[Start of section]

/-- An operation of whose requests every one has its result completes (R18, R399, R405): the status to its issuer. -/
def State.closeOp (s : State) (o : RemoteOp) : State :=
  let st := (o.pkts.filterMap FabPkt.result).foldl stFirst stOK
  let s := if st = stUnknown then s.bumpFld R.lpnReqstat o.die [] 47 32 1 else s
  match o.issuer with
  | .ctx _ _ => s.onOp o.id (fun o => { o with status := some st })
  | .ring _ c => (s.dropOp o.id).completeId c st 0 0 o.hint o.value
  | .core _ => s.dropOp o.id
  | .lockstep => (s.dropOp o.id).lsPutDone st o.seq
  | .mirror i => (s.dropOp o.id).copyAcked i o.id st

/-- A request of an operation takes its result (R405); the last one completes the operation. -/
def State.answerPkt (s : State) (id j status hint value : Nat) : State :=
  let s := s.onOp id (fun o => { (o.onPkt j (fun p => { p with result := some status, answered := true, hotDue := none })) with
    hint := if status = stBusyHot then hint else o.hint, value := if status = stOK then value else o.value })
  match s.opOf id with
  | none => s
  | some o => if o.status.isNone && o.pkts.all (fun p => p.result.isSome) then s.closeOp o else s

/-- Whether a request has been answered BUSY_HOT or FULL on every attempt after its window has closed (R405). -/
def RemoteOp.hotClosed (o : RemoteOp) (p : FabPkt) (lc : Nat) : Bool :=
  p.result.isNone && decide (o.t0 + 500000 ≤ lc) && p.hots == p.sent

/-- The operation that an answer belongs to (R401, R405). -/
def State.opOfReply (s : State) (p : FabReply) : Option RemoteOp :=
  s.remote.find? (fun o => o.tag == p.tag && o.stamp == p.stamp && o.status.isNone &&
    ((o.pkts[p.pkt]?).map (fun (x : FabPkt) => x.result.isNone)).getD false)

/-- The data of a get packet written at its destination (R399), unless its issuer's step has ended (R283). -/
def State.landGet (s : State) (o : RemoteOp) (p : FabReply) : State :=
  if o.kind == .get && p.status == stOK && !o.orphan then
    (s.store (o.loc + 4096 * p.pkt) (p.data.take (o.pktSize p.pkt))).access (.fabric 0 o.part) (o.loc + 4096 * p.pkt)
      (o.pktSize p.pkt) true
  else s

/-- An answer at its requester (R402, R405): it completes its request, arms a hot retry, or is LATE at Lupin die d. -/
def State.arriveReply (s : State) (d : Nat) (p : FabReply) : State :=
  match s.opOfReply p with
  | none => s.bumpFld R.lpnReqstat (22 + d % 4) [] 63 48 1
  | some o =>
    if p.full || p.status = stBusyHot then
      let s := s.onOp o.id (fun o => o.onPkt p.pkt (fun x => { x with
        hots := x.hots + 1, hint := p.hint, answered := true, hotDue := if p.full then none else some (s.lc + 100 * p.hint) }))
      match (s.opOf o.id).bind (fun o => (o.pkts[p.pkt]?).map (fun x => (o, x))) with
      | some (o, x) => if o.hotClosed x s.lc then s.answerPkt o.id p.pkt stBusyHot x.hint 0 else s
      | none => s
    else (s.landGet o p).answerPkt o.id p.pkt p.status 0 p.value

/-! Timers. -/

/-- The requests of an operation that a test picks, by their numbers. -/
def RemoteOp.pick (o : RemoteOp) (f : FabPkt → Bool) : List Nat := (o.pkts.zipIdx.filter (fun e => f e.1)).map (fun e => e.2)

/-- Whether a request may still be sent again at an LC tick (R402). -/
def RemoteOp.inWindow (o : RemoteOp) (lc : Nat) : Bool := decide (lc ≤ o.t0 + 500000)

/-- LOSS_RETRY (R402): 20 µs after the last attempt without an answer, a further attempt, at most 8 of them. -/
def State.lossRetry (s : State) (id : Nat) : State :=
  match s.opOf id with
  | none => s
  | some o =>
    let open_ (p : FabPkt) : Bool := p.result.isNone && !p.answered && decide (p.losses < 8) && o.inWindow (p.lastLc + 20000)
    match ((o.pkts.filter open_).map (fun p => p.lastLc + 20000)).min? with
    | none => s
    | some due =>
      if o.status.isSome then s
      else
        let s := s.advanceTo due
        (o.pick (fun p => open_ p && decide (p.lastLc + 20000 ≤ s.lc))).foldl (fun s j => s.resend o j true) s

[End of section]

__Assignment__: Type out the whole listing above exactly.

__Solution for this task__:
/-- An operation of whose requests every one has its result completes (R18, R399, R405): the status to its issuer. -/
def State.closeOp (s : State) (o : RemoteOp) : State :=
  let st := (o.pkts.filterMap FabPkt.result).foldl stFirst stOK
  let s := if st = stUnknown then s.bumpFld R.lpnReqstat o.die [] 47 32 1 else s
  match o.issuer with
  | .ctx _ _ => s.onOp o.id (fun o => { o with status := some st })
  | .ring _ c => (s.dropOp o.id).completeId c st 0 0 o.hint o.value
  | .core _ => s.dropOp o.id
  | .lockstep => (s.dropOp o.id).lsPutDone st o.seq
  | .mirror i => (s.dropOp o.id).copyAcked i o.id st

/-- A request of an operation takes its result (R405); the last one completes the operation. -/
def State.answerPkt (s : State) (id j status hint value : Nat) : State :=
  let s := s.onOp id (fun o => { (o.onPkt j (fun p => { p with result := some status, answered := true, hotDue := none })) with
    hint := if status = stBusyHot then hint else o.hint, value := if status = stOK then value else o.value })
  match s.opOf id with
  | none => s
  | some o => if o.status.isNone && o.pkts.all (fun p => p.result.isSome) then s.closeOp o else s

/-- Whether a request has been answered BUSY_HOT or FULL on every attempt after its window has closed (R405). -/
def RemoteOp.hotClosed (o : RemoteOp) (p : FabPkt) (lc : Nat) : Bool :=
  p.result.isNone && decide (o.t0 + 500000 ≤ lc) && p.hots == p.sent

/-- The operation that an answer belongs to (R401, R405). -/
def State.opOfReply (s : State) (p : FabReply) : Option RemoteOp :=
  s.remote.find? (fun o => o.tag == p.tag && o.stamp == p.stamp && o.status.isNone &&
    ((o.pkts[p.pkt]?).map (fun (x : FabPkt) => x.result.isNone)).getD false)

/-- The data of a get packet written at its destination (R399), unless its issuer's step has ended (R283). -/
def State.landGet (s : State) (o : RemoteOp) (p : FabReply) : State :=
  if o.kind == .get && p.status == stOK && !o.orphan then
    (s.store (o.loc + 4096 * p.pkt) (p.data.take (o.pktSize p.pkt))).access (.fabric 0 o.part) (o.loc + 4096 * p.pkt)
      (o.pktSize p.pkt) true
  else s

/-- An answer at its requester (R402, R405): it completes its request, arms a hot retry, or is LATE at Lupin die d. -/
def State.arriveReply (s : State) (d : Nat) (p : FabReply) : State :=
  match s.opOfReply p with
  | none => s.bumpFld R.lpnReqstat (22 + d % 4) [] 63 48 1
  | some o =>
    if p.full || p.status = stBusyHot then
      let s := s.onOp o.id (fun o => o.onPkt p.pkt (fun x => { x with
        hots := x.hots + 1, hint := p.hint, answered := true, hotDue := if p.full then none else some (s.lc + 100 * p.hint) }))
      match (s.opOf o.id).bind (fun o => (o.pkts[p.pkt]?).map (fun x => (o, x))) with
      | some (o, x) => if o.hotClosed x s.lc then s.answerPkt o.id p.pkt stBusyHot x.hint 0 else s
      | none => s
    else (s.landGet o p).answerPkt o.id p.pkt p.status 0 p.value

/-! Timers. -/

/-- The requests of an operation that a test picks, by their numbers. -/
def RemoteOp.pick (o : RemoteOp) (f : FabPkt → Bool) : List Nat := (o.pkts.zipIdx.filter (fun e => f e.1)).map (fun e => e.2)

/-- Whether a request may still be sent again at an LC tick (R402). -/
def RemoteOp.inWindow (o : RemoteOp) (lc : Nat) : Bool := decide (lc ≤ o.t0 + 500000)

/-- LOSS_RETRY (R402): 20 µs after the last attempt without an answer, a further attempt, at most 8 of them. -/
def State.lossRetry (s : State) (id : Nat) : State :=
  match s.opOf id with
  | none => s
  | some o =>
    let open_ (p : FabPkt) : Bool := p.result.isNone && !p.answered && decide (p.losses < 8) && o.inWindow (p.lastLc + 20000)
    match ((o.pkts.filter open_).map (fun p => p.lastLc + 20000)).min? with
    | none => s
    | some due =>
      if o.status.isSome then s
      else
        let s := s.advanceTo due
        (o.pick (fun p => open_ p && decide (p.lastLc + 20000 ≤ s.lc))).foldl (fun s j => s.resend o j true) s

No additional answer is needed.